While exits matter to avoid countries with a nation-wide firewall, the geoip industry is a scourge.

If an ISP wants to help their users avoid geoblocking via https://www.rfc-editor.org/rfc/rfc8805.html more power to them.

londons_explore 11 hours ago | parent | next [-]

With CGNAT becoming more widespread, formats like this might need expansion to include location data for ports. Ie. Port 10,000-20,000 are consumers in New york, port numbers 20000-30000 are in Boston, etc.

raggi 10 hours ago | parent | next [-]

Do you have actual evidence of this? What ASN operates this way?

kalaksi 10 hours ago | parent | prev [-]

Sounds awful, though. Maybe we should get more widespread usage for IPv6 instead.

sgjohnson 9 hours ago | parent [-]

Yes. I’ll never forgive IETF for standardizing CGNAT back in 2013. They should have just said “no, deploy IPv6 with a transition technology”.

If that had happened, IPv4 would likely already could be regarded as a relic of the past.

kortilla 8 hours ago | parent [-]

The ietf standardization was irrelevant so I would give them some slack. ISPs were using CGNAT already in a widespread fashion. The ietf just said, “if we’re gonna do this shit, at least stay out of the blocks used by private networks”.

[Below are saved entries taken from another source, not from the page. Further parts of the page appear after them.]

-- ==== Sys2Proof/Proofs/TableLaws.lean ====
section
/-! The laws of the lookup memories: `ISBOX` against `SBOX` (`42_tables_gf.md` R199), and the six multiplication tables
as products with their constants (R200). -/

namespace Sys2Proof.Machine

/-- The loop of R193 adds only zeros to the sum when it starts from the byte 0. -/
theorem cmulFrom_zero (c : Byte) (n k : Nat) (acc : Byte) : cmulFrom c n k acc 0x00#8 = acc := by
  induction n generalizing k acc with
  | zero => rfl
  | succ n ih =>
    have hx : xtime 0x00#8 = 0x00#8 := by decide
    rw [cmulFrom, hx, ih, BitVec.xor_zero, ite_self]

theorem cmul_zero (c : Byte) : cmul c 0x00#8 = 0x00#8 := cmulFrom_zero c 8 0 0x00#8

theorem cmul_one : ∀ c : Byte, cmul c 0x01#8 = c := by decide +kernel

/-- No byte but 0 has the product 0: the kernel of a multiplication table. -/
theorem eq_zero_of_tabRead_eq_zero (t : Table) (ht : isProductTable t = true) :
    ∀ d : Byte, tabRead t d = 0x00#8 → d = 0x00#8 := by
  cases t with
  | sbox | isbox => cases ht
  | m2 | m3 | m9 | m11 | m13 | m14 => decide +kernel

/-- A multiplication table is additive, so two bytes with equal entries have a difference in its kernel. -/
theorem tabRead_injective_of_isProductTable {t : Table} (ht : isProductTable t = true) {a b : Byte}
    (h : tabRead t a = tabRead t b) : a = b := by
  have hdiff : tabRead t (a ^^^ b) = 0x00#8 := by rw [tabRead_xor t ht, h, BitVec.xor_self]
  exact BitVec.xor_eq_zero_iff.1 (eq_zero_of_tabRead_eq_zero t ht _ hdiff)

/-- R200 for one table, from its being the product with its constant. -/
theorem productTable_laws {t : Table} {c : Byte} (ht : isProductTable t = true) (hc : ∀ b, tabRead t b = cmul c b) :
    (∀ b : Byte, tabRead t b = cmul c b) ∧ tabRead t 0x00#8 = 0x00#8 ∧ tabRead t 0x01#8 = c ∧
      ∀ a b : Byte, tabRead t a = tabRead t b → a = b :=
  ⟨hc, (hc _).trans (cmul_zero c), (hc _).trans (cmul_one c),
    fun _ _ => tabRead_injective_of_isProductTable ht⟩

end Sys2Proof.Machine

open Sys2Proof Sys2Proof.Machine

/-- Settles O19: the two listings undo each other, and the four entries that R199 gives as examples are read off. -/
theorem inverseSboxUndoesSbox : Obligations.InverseSboxUndoesSbox := by
  unfold Obligations.InverseSboxUndoesSbox
  exact ⟨fun a => ⟨isbox_sbox a, sbox_isbox a⟩, by decide⟩

/-- Settles O20: each table is the product with its constant, which is additive with kernel 0. -/
theorem multiplicationTablesAreProducts : Obligations.MultiplicationTablesAreProducts := by
  unfold Obligations.MultiplicationTablesAreProducts
  intro p hp
  simp only [List.mem_cons, List.not_mem_nil, or_false] at hp
  obtain rfl | rfl | rfl | rfl | rfl | rfl := hp
  · exact productTable_laws rfl m2_eq_cmul
  · exact productTable_laws rfl m3_eq_cmul
  · exact productTable_laws rfl m9_eq_cmul
  · exact productTable_laws rfl m11_eq_cmul
  · exact productTable_laws rfl m13_eq_cmul
  · exact productTable_laws rfl m14_eq_cmul

end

dustywusty 10 hours ago | parent | prev | next [-]

Can really spot someone who has never had to deal with OFAC with a comment like this. Even if I don't necessarily agree with the concept, or who is actually being blocked, my business is dead in the water if I'm a) sent to prison or b) fined out of existence.

Geographic IP information is one of our best tools to defend against those outcomes, and if anything it should be better.

HotGarbage 10 hours ago | parent | next [-]

If you were serious about limiting who uses your services you'd use an allowlist of ASNs. Even then, what about users using US-based residential proxies?

dustywusty 10 hours ago | parent | next [-]

ASNs can obviously span multiple countries, and aren't a great way to gate this at all. While we block ASNs we KNOW are owned/operated by companies in limited countries, but I couldn't imagine a worse way to approach it at scale. Hate doing it, it's heavy-handed and wrong.

kortilla 8 hours ago | parent | prev [-]

ASNs aren’t going to cut it. Google “residential proxies”

AnthonyMouse 9 hours ago | parent | prev [-]

> Even if I don't necessarily agree with the concept, or who is actually being blocked, my business is dead in the water if I'm a) sent to prison or b) fined out of existence.

Is there some specific way we can get the laws like this to be gone? They're obviously useless (witness this very thread of people describing ways for anyone to get around them) and threatening people with destruction for not doing something asinine isn't the sort of thing any decent government should be doing.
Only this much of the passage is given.